Die neuen Vorgaben hätten vor allem unter den Delegierten der deutschen Ratspräsidentschaft für Verärgerung gesorgt, berichtete der Diplomat weiter. Schließlich habe Premierminister Tony Blair diese Punkte bei seinen jüngsten Treffen mit Bundeskanzlerin Angela Merkel nicht angesprochen.

"Gipfel schlecht vorbereitet"

Die britische Außenministerin Margaret Beckett legt noch nach und kritisiert die "schlechte Vorbereitung" des EU-Gipfels durch die deutsche Ratspräsidentschaft. Sie sei "frustriert" über den Mangel an detaillierten Verhandlungen, sagte Beckett nach britischen Medienberichten. "Wir haben angenommen, dass es nachhaltige Gespräche und Entwürfe gibt. Aber das war schlicht nicht so", sagte sie. Die Vorbereitungen seien nicht so gewesen, "wie sich das die meisten Menschen vorgestellt haben".

Es werde "schwierig", den deutschen Vorschlägen zu einem neuen EU-Vertrag bis zum Ende des Jahres zuzustimmen, betonte Beckett.

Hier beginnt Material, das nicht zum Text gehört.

/-- A copy sends an element to another device, whose acknowledgement its completion waits for (R354, R356). -/
def State.copySend (s : State) (c : Copy) (t : Team) (d a : Nat) (l : List Byte) (q : Bool) : State :=
  let n := l.length
  let g := sectorMask [farAccess d a n]
  s.sendAsk { s.newHead .write (BitVec.ofNat 16 d) (a / 256 * 256) with
      set := s.setOf t, sectors := g, bytes := (BitVec.allOnes 256 >>> (256 - n)) <<< (a % 256),
      poison := if q then (BitVec.allOnes 64 >>> (64 - (n + 3) / 4)) <<< (a % 256 / 4) else 0 }
    (List.replicate (a % 64) 0 ++ l ++ List.replicate (64 - a % 64 - n) 0) (lineHash a) none c.id []

/-- Reads an element's source: its bytes and poison, and the scratchpad key read (R200, R354). -/
def State.copyRead (s : State) (c : Copy) (t : Team) (b : Block) (p : CpProg) (e : Nat) :
    Except CopyStop (State × List Byte × Bool × List Nat) :=
  let n := p.esize
  match p.srcOf e with
  | none => .ok (s, List.replicate n 0, false, [])
  | some x =>
    if !p.srcGlobal then
      let k := b.key x.toNat
      if !s.placeFree c.z c.id t (.spad k) n then .error .wait
      else
        let r := s.pickPrior c k (s.readSpad k n) (s.spadPoisoned k n)
        .ok (r.1.watchOp r.1 c.z c.id (s.copyWatched c t true 0 (k % 2 ^ 19) n k), r.2.1, r.2.2, [k])
    else
      let a := gaddr x
      if 2 ^ 57 ≤ a then .error (c.xstop 3 a (.protection 1))
      else
        match s.remoteNode t a with
        | some d =>
          (match c.remoteStop .read 3 a with
            | some x => .error x
            | none =>
              if !s.placeFree c.z c.id t (.remote d a) n then .error .wait
              else
                match c.got.find? fun y => y.1 == a with
                | some y => .ok (s.watchFar c.z c.id (s.copyWatched c t false 0 a n a), y.2.1, y.2.2, [])
                | none => .error (if s.far.asked.any fun r => r.op == c.id && r.accs.contains (farAccess d a n) then .wait else .fetch d a))
        | none =>
          match s.translate (coreOf c.z) t.asid t.root a .read with
          | .error x => .error (c.xstop 3 a x)
          | .ok (w, pa) =>
            if !s.placeFree c.z c.id t (.mem pa .ap false) n || !s.ownSeen t c.id (coreOf c.z) pa n || s.artHolds pa then .error .wait
            else
              let s := (((s.useXlat (coreOf c.z) w).refetch (coreOf c.z) pa n w.e.attr).l2Range (coreOf c.z) pa n w.e.attr false).advanceViews
                (coreOf c.z) pa n
              let r := s.pickPrior c pa (s.readView (coreOf c.z) pa n) (s.memPoisoned pa n)
              .ok (r.1.watchOp r.1 c.z c.id (s.copyWatched c t false 0 a n pa), r.2.1, r.2.2, [])

/-- Writes an element's destination: the state, the scratchpad keys touched, the physical address, and what the element held before if
the source is in the same space (R200, R243, R246, R287). -/
def State.copyWrite (s : State) (c : Copy) (t : Team) (b : Block) (p : CpProg) (e : Nat) (l : List Byte) (q : Bool) :
    Except CopyStop (State × List Nat × Option Nat × List (Nat × List Byte × Bool)) :=
  let n := p.esize
  if !p.dstGlobal then
    let k := b.key (p.dstOf e).toNat
    if !s.placeFree c.z c.id t (.spad k) n then .error .wait
    else
      .ok ((s.writeSpad k l q).watchOp s c.z c.id (s.copyWatched c t true 1 (k % 2 ^ 19) n k), [k], none,
        if p.srcGlobal then [] else [(k, s.readSpad k n, s.spadPoisoned k n)])
  else
    let a := gaddr (p.dstOf e)
    if 2 ^ 57 ≤ a then .error (c.xstop 4 a (.protection 1))
    else
      match s.remoteNode t a with
      | some d =>
        (match c.remoteStop .write 4 a with
          | some x => .error x
          | none =>
            if s.placeFree c.z c.id t (.remote d a) n then
              .ok ((s.copySend c t d a l q).watchFar c.z c.id (s.copyWatched c t false 1 a n a), [], none, [])
            else .error .wait)
      | none =>
        match s.translate (coreOf c.z) t.asid t.root a .write with
        | .error x => .error (c.xstop 4 a x)
        | .ok (w, pa) =>
          if w.e.attr == .repl then .error (c.xstop 4 a (.protection 7))
          else
            let s := s.useXlat (coreOf c.z) w
            let line := pa / 256
            if !s.placeFree c.z c.id t (.mem pa .ap false) n || s.artHolds pa then .error .wait
            else if !c.owned.contains line && !s.lineFree line then .error .wait
            else
              let old := s.readMem pa n
              .ok (((s.writeAs t.asid pa l q).pushView (coreOf c.z) c.id pa w.e.attr old l false).watchOp s c.z c.id
                  (s.copyWatched c t false 1 a n pa), [], some pa,
                if p.srcGlobal then [(pa, old, s.memPoisoned pa n)] else [])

Die meisten EU-Mitglieder "wollen die Tatsache nicht wahrhaben, dass es keine neue Verfassung geben wird". Großbritannien sei nicht bereit, einen Vertrag zu unterzeichnen, der die von Premierminister Tony Blair gezogenen "roten Linien" überschreite und britische Rechte beschneide.

Spanien droht mit Veto

Nach dem britischen Vorstoß droht inzwischen Spanien Presseberichten zufolge mit einem Veto. Sollte Großbritannien auf dem EU-Gipfel in Brüssel darauf beharren, die Kompetenzen eines künftigen europäischen Außenministers zu beschneiden, werde Madrid die Einführung eines ständigen EU-Präsidenten blockieren, hieß es. Für dieses Amt hatte der französische Präsident Nicolas Sarkozy den scheidenden britischen Premierminister Tony Blair vorgeschlagen. "Einen neuen Vertrag um jeden Preis wird Madrid nicht akzeptieren", zitierte die Zeitung "El Pas" einen spanischen Diplomaten. Für den Posten des EU-Außenministers ist der spanische EU-Spitzendiplomat Javier Solana vorgesehen.

Spanien werde in dieser Frage unter anderem von Portugal, Luxemburg, Belgien, Italien und Ungarn sowie von EU-Kommissionspräsident Jos Manuel Barroso unterstützt, hieß es weiter. "Wir halten es für unannehmbar, dass die größten Probleme heute von zwei Ländern wie Großbritannien und Polen ausgehen, die nicht einmal den Versuch gemacht haben, den EU-Verfassungsvertrag zu ratifizieren und nun Vorteile daraus ziehen wollen", sagte der Staatssekretär für Europafragen, Alberto Navarro. In Spanien war der Vertragstext im Februar 2005 mit überwältigender Mehrheit in einer Volksabstimmung angenommen worden.